TLDR News. They usually have a sub 10 min YouTube video that will get you up to speed on the facts of the matter on one of their channels. Either TLDR News Global or TLDR News EU in most cases. It’s almost always a good place to start at least.
If you want to stay sane; do not.
But also please do because we need people to be aware of how fucked shit is
State into the void until it states back
Like we’d ever let having no understanding of a topic get in the way of having an opinion on it…
Forget all daily news. Read the deeper articles, only from high reputation sources.
This exactly. And with this conflict in particular, question everything you read and take every step you can to find the truth. If you hew strictly to what’s true, you’re never wrong, that’s the beauty of it.

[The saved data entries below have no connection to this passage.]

-- ==== Sys2Proof/Machine/State.lean ====
section
/-!
DEFINITION. The block's state as plain data (10_state.md), the records it emits (43 R300), the responses it
returns (30 R140), the reasons a step can stop, and the state after power-on (70 R440).
-/

namespace Sys2Proof.Machine

/-- The framer state `st` (R31). -/
inductive FramerState where
  | searching
  | identifying
  | reading
  | faulted
  deriving DecidableEq, Repr

/-- The closed set of Data Unit variants (R260). -/
inductive Variant where
  | hdu
  | tdu
  | ldu1
  | pdu
  | ldu2
  | tdulc
  deriving DecidableEq, Repr

/-- The lifecycle of a unit (R262). -/
inductive Life where
  | accumulating
  | complete
  | decoded
  deriving DecidableEq, Repr

/-- The trellis rates (R230). -/
inductive Rate where
  | half
  | threeQuarters
  deriving DecidableEq, Repr

/-- The status of a decoded field, block or codeword: `OK` or `FAIL` (R300). -/
inductive FieldStatus where
  | ok
  | fail
  deriving DecidableEq, Repr

/-- One decoded block of a PDU (R286). `cw` is the corrected block re-interleaved, or the block as received
when it failed. -/
structure Block where
  status : FieldStatus
  rate : Rate
  octets : List Octet
  errs : Nat
  cw : BitVec 196
  deriving DecidableEq, Repr

/-- The in-flight Data Unit (R35). -/
structure DataUnit where
  variant : Variant
  duid : BitVec 4
  nac : BitVec 12
  nidCw : BitVec 64
  nidErrs : Nat
  life : Life
  blocks : List Block
  total : Option Nat
  deriving DecidableEq, Repr

/-- The status of a voice entry (R362). -/
inductive VoiceStatus where
  | raw
  | ok
  | degraded
  deriving DecidableEq, Repr

/-- One voice entry of an LDU record (R362). -/
structure VoiceEntry where
  raw : BitVec 144
  vstatus : VoiceStatus
  info : BitVec 88
  verrs : Nat
  deriving DecidableEq, Repr

/-- One Low-Speed-Data codeword of an LDU record (R281). -/
structure LsdEntry where
  value : Octet
  status : FieldStatus
  errs : Nat
  deriving DecidableEq, Repr

/-- The decoded fields of an HDU (R273, R300). -/
structure HduFields where
  mi : BitVec 72
  mfid : BitVec 8
  algid : BitVec 8
  kid : BitVec 16
  tgid : BitVec 16
  hdrStatus : FieldStatus
  hdrRsErrs : Nat
  innerErrs : Nat
  innerFail : Nat
  deriving DecidableEq, Repr

/-- The decoded fields of an LDU1 (R279, R281, R300, R362). -/
structure Ldu1Fields where
  lc : BitVec 72
  lcStatus : FieldStatus
  lcRsErrs : Nat
  innerErrs : Nat
  innerFail : Nat
  lsd : List LsdEntry
  voice : List VoiceEntry
  deriving DecidableEq, Repr

/-- The decoded fields of an LDU2 (R280, R281, R300, R362). -/
structure Ldu2Fields where
  mi : BitVec 72
  algid : BitVec 8
  kid : BitVec 16
  esStatus : FieldStatus
  esRsErrs : Nat
  innerErrs : Nat
  innerFail : Nat
  lsd : List LsdEntry
  voice : List VoiceEntry
  deriving DecidableEq, Repr

/-- The decoded fields of a TDULC (R282, R300). -/
structure TdulcFields where
  lc : BitVec 72
  lcStatus : FieldStatus
  lcRsErrs : Nat
  innerErrs : Nat
  innerFail : Nat
  deriving DecidableEq, Repr

/-- One block as a PDU record lists it (R290). -/
structure BlockField where
  status : FieldStatus
  rate : Rate
  octets : List Octet
  errs : Nat
  deriving DecidableEq, Repr

/-- The decoded fields of a PDU (R290, R300). -/
structure PduFields where
  blocks : List BlockField
  format : BitVec 5
  total : Nat
  deriving DecidableEq, Repr

/-- The `fields` of an output record, per variant (R300). -/
inductive Fields where
  | tdu
  | hdu (f : HduFields)
  | ldu1 (f : Ldu1Fields)
  | ldu2 (f : Ldu2Fields)
  | tdulc (f : TdulcFields)
  | pdu (f : PduFields)
  deriving DecidableEq, Repr

/-- An output record (R300). `size` is in dibits; `dbits` are the corrected data bits (R302). -/
structure Record where
  variant : Variant
  duid : BitVec 4
  nac : BitVec 12
  nidErrs : Nat
  size : Nat
  dbits : Bits
  fields : Fields
  payload : List Octet
  deriving DecidableEq, Repr

/-- The response status (R140). -/
inductive Status where
  | ok
  | fail
  | faulted
  deriving DecidableEq, Repr

/-- The event of a FEED (R400). -/
inductive Event where
  | none
  | sync
  | nidFail
  | unrecognized
  | emitted
  deriving DecidableEq, Repr

/-- The response of a command (R140). `value` and `cw` have a width per command; they are held
zero-extended to the widest, 216 bits (notes/assumptions/7.md). -/
structure Response where
  status : Status
  event : Event
  errs : BitVec 8
  value : BitVec 216
  cw : BitVec 216
  deriving DecidableEq, Repr

/-- The faults of the BLOCK (R405). Raising one takes the block to FAULTED, which is a next state of the model
and no stop. -/
inductive FaultCause where
  | illegalOpcode
  | operandRange
  | protocolExtendComplete
  | protocolDecodeIncomplete
  | indexRange
  deriving DecidableEq, Repr

/-- The state: the tuple of R30 with the output trace (R40), and the model's own `port` and `resp`. -/
structure State where
  /-- The framer state (R31). -/
  st : FramerState
  /-- The sliding sync window (R32). -/
  window : BitVec 48
  /-- The frame buffer, oldest dibit first (R33). -/
  fbuf : List Dibit
  /-- The in-flight Data Unit (R35). -/
  unit : Option DataUnit
  /-- The unrecognized-frame counter (R36). -/
  unrec : BitVec 32
  /-- The code of the fault that entered FAULTED, or 0 (R37). -/
  faultCause : BitVec 6
  /-- The output trace, oldest record first (R40). -/
  out : List Record
  /-- The MODEL's own field (DESIGN CHOICE, notes/assumptions/5.md): the octets the host has presented on the
  command port and the block has not taken yet, first octet first (R130). -/
  port : List Octet
  /-- The MODEL's own field (DESIGN CHOICE, notes/assumptions/7.md): the response to the last command (R140). -/
  resp : Option Response
  deriving DecidableEq, Repr

/-- Why a step can stop with a fault. The block's own faults (R405) are NEXT states, so there is one reason
only, and no step reaches it. -/
inductive Fault where
  /-- Raised by the meaning of a DUID row when the state is not inside the NID step (st IDENTIFYING with 57
  dibits in the frame buffer, R325): the spec gives the dispatch no effect elsewhere. Safe: the command decoder
  never gives a DUID row, so no step raises it. -/
  | notAtNidStep
  deriving DecidableEq, Repr

/-- Why a step can be refused. -/
inductive Refusal where
  /-- Raised by an arm of `exec` whose instruction has no meaning yet; no arm of this model raises it. Safe. -/
  | notModelled (mnemonic : String)
  deriving DecidableEq, Repr

/-- The state at power-on (R440, R45); nothing is waiting on the command port and no response has been given. -/
def State.reset : State where
  st := .searching
  window := 0
  fbuf := []
  unit := none
  unrec := 0
  faultCause := 0
  out := []
  port := []
  resp := none

end Sys2Proof.Machine
end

Also, in this one, you gotta learn a good bit about local and regional history, and the religions as well. This is essentially a sectarian conflict framed as a fight over territory. And with the daily news, my god. I clicked on one link where the headline was “Scholars find evidence of genocide in Gaza”, and the substance of the article was actually about how the evidence in question was falling apart under the weight of independent review and single source reporting that came from Hamas. You really have to put the work in to get to the facts.
Wikipedia’s current events portal covers current events and conflicts with links to plenty of background info.

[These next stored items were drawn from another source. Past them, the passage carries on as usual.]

-- ==== Sys2Proof/Syntax.lean ====
section
/-!
DEFINITION. The syntax of the block's instructions: one constructor per row of spec/opcode_table.json, in the
table's order: the 33 commands of the command port (30 R131), the 14 rows of illegal opcodes (R132), and the
16 rows of the DUID decode table (R110, R111).
-/

namespace Sys2Proof

/-- The instructions of the block.

A COMMAND carries its operand octets as one big-endian value of 8·OPLEN bits (R130); whether the value fits the
operand width W is checked when the command runs (R413), so an over-wide operand is an instruction too.
An ILLEGAL row carries the bits of the opcode octet that its mask leaves free.
A DUID row is the dispatch of a valid NID (R327, R328): it carries the corrected NAC and the number of bit errors
the NID validator corrected; its DUID is the row's own. -/
inductive Instr where
  /-- FEED, opcode 0x01, OPLEN 1, W 2: dibit d (R320). -/
  | feed (v : BitVec 8)
  /-- RESET, opcode 0x02, no operand (R380). -/
  | reset
  /-- RDSTAT, opcode 0x03, no operand (R382). -/
  | rdstat
  /-- SYNCCHK, opcode 0x04, OPLEN 6, W 48: window value w (R335). -/
  | syncchk (v : BitVec 48)
  /-- NIDCHK, opcode 0x05, OPLEN 8, W 64: NID word (R166). -/
  | nidchk (v : BitVec 64)
  /-- G23E, opcode 0x10, OPLEN 2, W 12: data m (R153). -/
  | g23e (v : BitVec 16)
  /-- G23D, opcode 0x11, OPLEN 3, W 23: codeword r (R154). -/
  | g23d (v : BitVec 24)
  /-- G24E, opcode 0x12, OPLEN 2, W 12: data m (R156). -/
  | g24e (v : BitVec 16)
  /-- G24D, opcode 0x13, OPLEN 3, W 24: codeword r (R157). -/
  | g24d (v : BitVec 24)
  /-- G18E, opcode 0x14, OPLEN 1, W 6: data m (R159). -/
  | g18e (v : BitVec 8)
  /-- G18D, opcode 0x15, OPLEN 3, W 18: codeword r (R160). -/
  | g18d (v : BitVec 24)
  /-- B63E, opcode 0x18, OPLEN 2, W 16: data m (R162). -/
  | b63e (v : BitVec 16)
  /-- B63D, opcode 0x19, OPLEN 8, W 63: codeword r (R163). -/
  | b63d (v : BitVec 64)
  /-- B64E, opcode 0x1A, OPLEN 2, W 16: data m (R164). -/
  | b64e (v : BitVec 16)
  /-- B64D, opcode 0x1B, OPLEN 8, W 64: codeword r (R165). -/
  | b64d (v : BitVec 64)
  /-- H15E, opcode 0x20, OPLEN 2, W 11: data m (R172). -/
  | h15e (v : BitVec 16)
  /-- H15D, opcode 0x21, OPLEN 2, W 15: codeword r (R173). -/
  | h15d (v : BitVec 16)
  /-- H10E, opcode 0x22, OPLEN 1, W 6: data m (R174). -/
  | h10e (v : BitVec 8)
  /-- H10D, opcode 0x23, OPLEN 2, W 10: codeword r (R175). -/
  | h10d (v : BitVec 16)
  /-- C16E, opcode 0x24, OPLEN 1, W 8: data m (R178). -/
  | c16e (v : BitVec 8)
  /-- C16D, opcode 0x25, OPLEN 2, W 16: codeword r (R179). -/
  | c16d (v : BitVec 16)
  /-- RS2412E, opcode 0x30, OPLEN 9, W 72: 12 hexbits (R205). -/
  | rs2412e (v : BitVec 72)
  /-- RS2412D, opcode 0x31, OPLEN 18, W 144: 24 hexbits (R206). -/
  | rs2412d (v : BitVec 144)
  /-- RS2416E, opcode 0x32, OPLEN 12, W 96: 16 hexbits (R207). -/
  | rs2416e (v : BitVec 96)
  /-- RS2416D, opcode 0x33, OPLEN 18, W 144: 24 hexbits (R208). -/
  | rs2416d (v : BitVec 144)
  /-- RS3620E, opcode 0x34, OPLEN 15, W 120: 20 hexbits (R209). -/
  | rs3620e (v : BitVec 120)
  /-- RS3620D, opcode 0x35, OPLEN 27, W 216: 36 hexbits (R210). -/
  | rs3620d (v : BitVec 216)
  /-- T12E, opcode 0x40, OPLEN 12, W 96: 48 dibits (R235). -/
  | t12e (v : BitVec 96)
  /-- T12D, opcode 0x41, OPLEN 25, W 196: 49 nibbles (R236). -/
  | t12d (v : BitVec 200)
  /-- T34E, opcode 0x42, OPLEN 18, W 144: 48 tribits (R237). -/
  | t34e (v : BitVec 144)
  /-- T34D, opcode 0x43, OPLEN 25, W 196: 49 nibbles (R238). -/
  | t34d (v : BitVec 200)
  /-- BILV, opcode 0x44, OPLEN 25, W 196: 196-bit block (R242). -/
  | bilv (v : BitVec 200)
  /-- BDILV, opcode 0x45, OPLEN 25, W 196: 196-bit block (R243). -/
  | bdilv (v : BitVec 200)
  /-- Illegal opcode 0x00 (R132). -/
  | illegal00
  /-- Illegal opcodes 0x06 to 0x07: the low 1 bit (R132). -/
  | illegal06 (x : BitVec 1)
  /-- Illegal opcodes 0x08 to 0x0F: the low 3 bits (R132). -/
  | illegal08 (x : BitVec 3)
  /-- Illegal opcodes 0x16 to 0x17: the low 1 bit (R132). -/
  | illegal16 (x : BitVec 1)
  /-- Illegal opcodes 0x1C to 0x1F: the low 2 bits (R132). -/
  | illegal1C (x : BitVec 2)
  /-- Illegal opcodes 0x26 to 0x27: the low 1 bit (R132). -/
  | illegal26 (x : BitVec 1)
  /-- Illegal opcodes 0x28 to 0x2F: the low 3 bits (R132). -/
  | illegal28 (x : BitVec 3)
  /-- Illegal opcodes 0x36 to 0x37: the low 1 bit (R132). -/
  | illegal36 (x : BitVec 1)
  /-- Illegal opcodes 0x38 to 0x3F: the low 3 bits (R132). -/
  | illegal38 (x : BitVec 3)
  /-- Illegal opcodes 0x46 to 0x47: the low 1 bit (R132). -/
  | illegal46 (x : BitVec 1)
  /-- Illegal opcodes 0x48 to 0x4F: the low 3 bits (R132). -/
  | illegal48 (x : BitVec 3)
  /-- Illegal opcodes 0x50 to 0x5F: the low 4 bits (R132). -/
  | illegal50 (x : BitVec 4)
  /-- Illegal opcodes 0x60 to 0x7F: the low 5 bits (R132). -/
  | illegal60 (x : BitVec 5)
  /-- Illegal opcodes 0x80 to 0xFF: the low 7 bits (R132). -/
  | illegal80 (x : BitVec 7)
  /-- A valid NID with DUID 0x0: HDU (R110, R327). -/
  | duid0Hdu (nac : BitVec 12) (errs : Nat)
  /-- A valid NID with the unrecognized DUID 0x1 (R111, R328). -/
  | duid1Unrecognized (nac : BitVec 12) (errs : Nat)
  /-- A valid NID with the unrecognized DUID 0x2 (R111, R328). -/
  | duid2Unrecognized (nac : BitVec 12) (errs : Nat)
  /-- A valid NID with DUID 0x3: TDU (R110, R327). -/
  | duid3Tdu (nac : BitVec 12) (errs : Nat)
  /-- A valid NID with the unrecognized DUID 0x4 (R111, R328). -/
  | duid4Unrecognized (nac : BitVec 12) (errs : Nat)
  /-- A valid NID with DUID 0x5: LDU1 (R110, R327). -/
  | duid5Ldu1 (nac : BitVec 12) (errs : Nat)
  /-- A valid NID with the unrecognized DUID 0x6 (R111, R328). -/
  | duid6Unrecognized (nac : BitVec 12) (errs : Nat)
  /-- A valid NID with DUID 0x7: PDU (R110, R327). -/
  | duid7Pdu (nac : BitVec 12) (errs : Nat)
  /-- A valid NID with the unrecognized DUID 0x8 (R111, R328). -/
  | duid8Unrecognized (nac : BitVec 12) (errs : Nat)
  /-- A valid NID with DUID 0x9: PDU (R110, R327). -/
  | duid9Pdu (nac : BitVec 12) (errs : Nat)
  /-- A valid NID with DUID 0xA: LDU2 (R110, R327). -/
  | duidALdu2 (nac : BitVec 12) (errs : Nat)
  /-- A valid NID with the unrecognized DUID 0xB (R111, R328). -/
  | duidBUnrecognized (nac : BitVec 12) (errs : Nat)
  /-- A valid NID with DUID 0xC: PDU (R110, R327). -/
  | duidCPdu (nac : BitVec 12) (errs : Nat)
  /-- A valid NID with the unrecognized DUID 0xD (R111, R328). -/
  | duidDUnrecognized (nac : BitVec 12) (errs : Nat)
  /-- A valid NID with the unrecognized DUID 0xE (R111, R328). -/
  | duidEUnrecognized (nac : BitVec 12) (errs : Nat)
  /-- A valid NID with DUID 0xF: TDULC (R110, R327). -/
  | duidFTdulc (nac : BitVec 12) (errs : Nat)
  deriving DecidableEq, Repr

end Sys2Proof
end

Just pay attention and whenever you see or hear something that Makes you say “wait what?” Go look it up and educate yourself.
You don’t necessarily need to participate in the conversation, observe it, gather opinions and cross reference with trusted sources.
Of course in person you can’t just whip out your phone and look stuff up, or shit I guess you can, but you can always say “I’m not informed enough to speak on this, can I get back to you?” and in my experience people will respect that, giving you a chance to go educate yourself on whatever the topic at hand was.
Frankly, I would like to know the secret to the opposite. 🤢🥹
Join the NFL. I hear TBI is great for no longer remembering things
I don’t think about it. I’m not rich enough to influence it.
I mean, sure, I feel sad about the middle east, but there’s also Ukraine, also human trafficking in Southeast Asia and around the world, human rights violation and cultural genocide in Xinjiang and Tibet, also dictators around the world, + every other problem in the world. The fuck can I do? I’m just some broke ass peasant with severe depression.
The moment I read more news is the moment I’d just breakdown in tears about the suffering around the world and wanna swallow a bottle of pills… so I can’t. I don’t even have the guts to watch Schrinder’s list, because the trailer is already too depressing for me.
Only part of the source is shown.